To help policy makers think about the most effective and
efficient way to regulate higher education, the Task Force
developed the following Guiding Principles to govern the
development, implementation, and enforcement of regulations
by the Department:
Regulations should be related to education, student safety,
and stewardship of federal funds.
Regulations should be clear and comprehensible.
Regulations should not stray from clearly stated
legislative intent.
Costs and burdens of regulations should be accurately
estimated.
Clear safe harbors should be created.
The Department should recognize good faith efforts by
institutions.
The Department should complete program reviews and
investigations in a timely manner.
Penalties should be imposed at a level appropriate to the
violation.
Disclosure requirements should focus on issues of
widespread interest.
All substantive policies should be subject to the ``notice-
and-comment'' requirements of the Administrative Procedure
Act.
Regulations that consistently create compliance challenges
should be revised.
The Department should take all necessary steps to
facilitate compliance by institutions.
The Task Force believes that adherence to these principles
would help improve regulation of higher education, and urges
their adoption.
Again, to be clear: Regulations serve an important role in
ensuring institutional accountability.
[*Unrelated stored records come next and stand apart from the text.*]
/-- 13:R170-R171, 27:R313: FST and FBLK whose checks pass, and which nothing stops or holds, make their data stores and then their flag
increment, as `flagged` says, and complete; a check that fails is their trap; a misaligned datum of FST, and a misaligned flag of either,
takes the alignment trap, a count over 0x100000 the illegal-state trap, before every other check of FBLK. -/
def Obligations.FlaggedStores : Prop :=
  (∀ (m : Mark) (d a b : Reg) (z : BitVec 2) (s u : State) (ps qs : List Piece), Issues (.fst m d a b z) s →
    (s.th.gr a).toNat % 2 ^ z.toNat = 0 → (s.th.gr b).toNat % 8 = 0 →
    s.flagChecks (s.th.gr a) (2 ^ z.toNat) (s.th.gr b) = .ok (ps, qs, u) → u.irrFirst = none →
    (u.accessWaits u.th.acc (ps ++ qs) = true → exec (.fst m d a b z) s = .next (u.holding 2)) ∧
    (u.accessWaits u.th.acc (ps ++ qs) = false → u.storeBlock u.th.acc (ps ++ qs) = none →
      ∃ e, u.flagged ps qs (leBytes (2 ^ z.toNat) (s.th.gr d).toNat) = .ok e ∧
        (NoStepBack (.fst m d a b z) s e → exec (.fst m d a b z) s = .next (e.retire s.th (.fst m d a b z))))) ∧
  (∀ (m : Mark) (d a b : Reg) (z : BitVec 2) (s : State), Issues (.fst m d a b z) s →
    ((s.th.gr a).toNat % 2 ^ z.toNat ≠ 0 → Traps (.fst m d a b z) s ⟨.align, 0, s.th.gr a⟩) ∧
    ((s.th.gr a).toNat % 2 ^ z.toNat = 0 → (s.th.gr b).toNat % 8 ≠ 0 →
      Traps (.fst m d a b z) s ⟨.align, 0, s.th.gr b⟩)) ∧
  (∀ (m : Mark) (d a b : Reg) (z : BitVec 2) (s : State) (x : Trap), Issues (.fst m d a b z) s →
    (s.th.gr a).toNat % 2 ^ z.toNat = 0 → (s.th.gr b).toNat % 8 = 0 →
    s.flagChecks (s.th.gr a) (2 ^ z.toNat) (s.th.gr b) = .error x → Traps (.fst m d a b z) s x) ∧
  (∀ (m : Mark) (d a b : Reg) (s s' u : State) (ps qs : List Piece) (bs : List Byte), Issues (.fblk m d a b) s →
    (s.th.gr (b + 1)).toNat ≤ 0x100000 → (s.th.gr b).toNat % 8 = 0 →
    s.flagChecks (s.th.gr d) (s.th.gr (b + 1)).toNat (s.th.gr b) (some (s.th.gr a)) = .ok (ps, qs, s') →
    s'.ldHeld s.th.acc .read (s.th.gr a) (s.th.gr (b + 1)).toNat = .ok bs u → u.irrFirst = none →
    (u.accessWaits u.th.acc (ps ++ qs) = true → exec (.fblk m d a b) s = .next (u.holding 2)) ∧
    (u.accessWaits u.th.acc (ps ++ qs) = false → u.storeBlock u.th.acc (ps ++ qs) = none →
      ∃ e, u.flagged ps qs bs true = .ok e ∧
        (NoStepBack (.fblk m d a b) s e → exec (.fblk m d a b) s = .next (e.retire s.th (.fblk m d a b))))) ∧
  (∀ (m : Mark) (d a b : Reg) (s : State), Issues (.fblk m d a b) s → 0x100000 < (s.th.gr (b + 1)).toNat →
    Traps (.fblk m d a b) s ⟨.illstate, 0, s.th.gr (b + 1)⟩) ∧
  (∀ (m : Mark) (d a b : Reg) (s : State), Issues (.fblk m d a b) s → (s.th.gr (b + 1)).toNat ≤ 0x100000 →
    ((s.th.gr b).toNat % 8 ≠ 0 → Traps (.fblk m d a b) s ⟨.align, 0, s.th.gr b⟩) ∧
    ((s.th.gr b).toNat % 8 = 0 → ∀ x,
      (s.flagChecks (s.th.gr d) (s.th.gr (b + 1)).toNat (s.th.gr b) (some (s.th.gr a)) = .error x → Traps (.fblk m d a b) s x) ∧
      (∀ ps qs s', s.flagChecks (s.th.gr d) (s.th.gr (b + 1)).toNat (s.th.gr b) (some (s.th.gr a)) = .ok (ps, qs, s') →
        s'.ldHeld s.th.acc .read (s.th.gr a) (s.th.gr (b + 1)).toNat = .trap x → Traps (.fblk m d a b) s x)))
But requirements that
have an excessive reach, or that are unnecessarily costly and
difficult to implement--or worse still, that hinder student
access to college and drive costs up--are counterproductive.
Smarter rules are needed. In the context of the forthcoming
reauthorization of the HEA, this report from the Task Force
on Federal Regulation of Higher Education proposes many
specific avenues to improve the regulation of higher
education.
______
The Task Force on Federal Regulation of Higher Education
The pending reauthorization of the Higher Education Act
(HEA) provides an opportunity for Congress to examine how
institutions of higher education are regulated and to
identify ways to streamline and simplify regulatory policies
and practices. With that goal in mind, a bipartisan group of
U.S. Senators--Lamar Alexander (R-TN), Barbara Mikulski (D-
MD), Richard Burr (R-NC), and Michael Bennet (D-CO) created
the Task Force on Federal Regulation of Higher Education in
the fall of 2013 and directed it to consider these issues in
depth.
The Senators articulated a three-part charge for the group:
1) Provide specific recommendations to consolidate,
streamline, and eliminate burdensome, costly, and confusing
regulations, laws, and reporting requirements;
2) Review and quantify the extent of all federal
requirements with which institutions must comply, including
estimates of the time and costs associated with specific
regulations; and,
3) Provide recommendations for reform to ensure future
regulations are promulgated in a manner that appropriately
considers existing law and accurately examines the costs and
benefits to taxpayers, institutions, and students.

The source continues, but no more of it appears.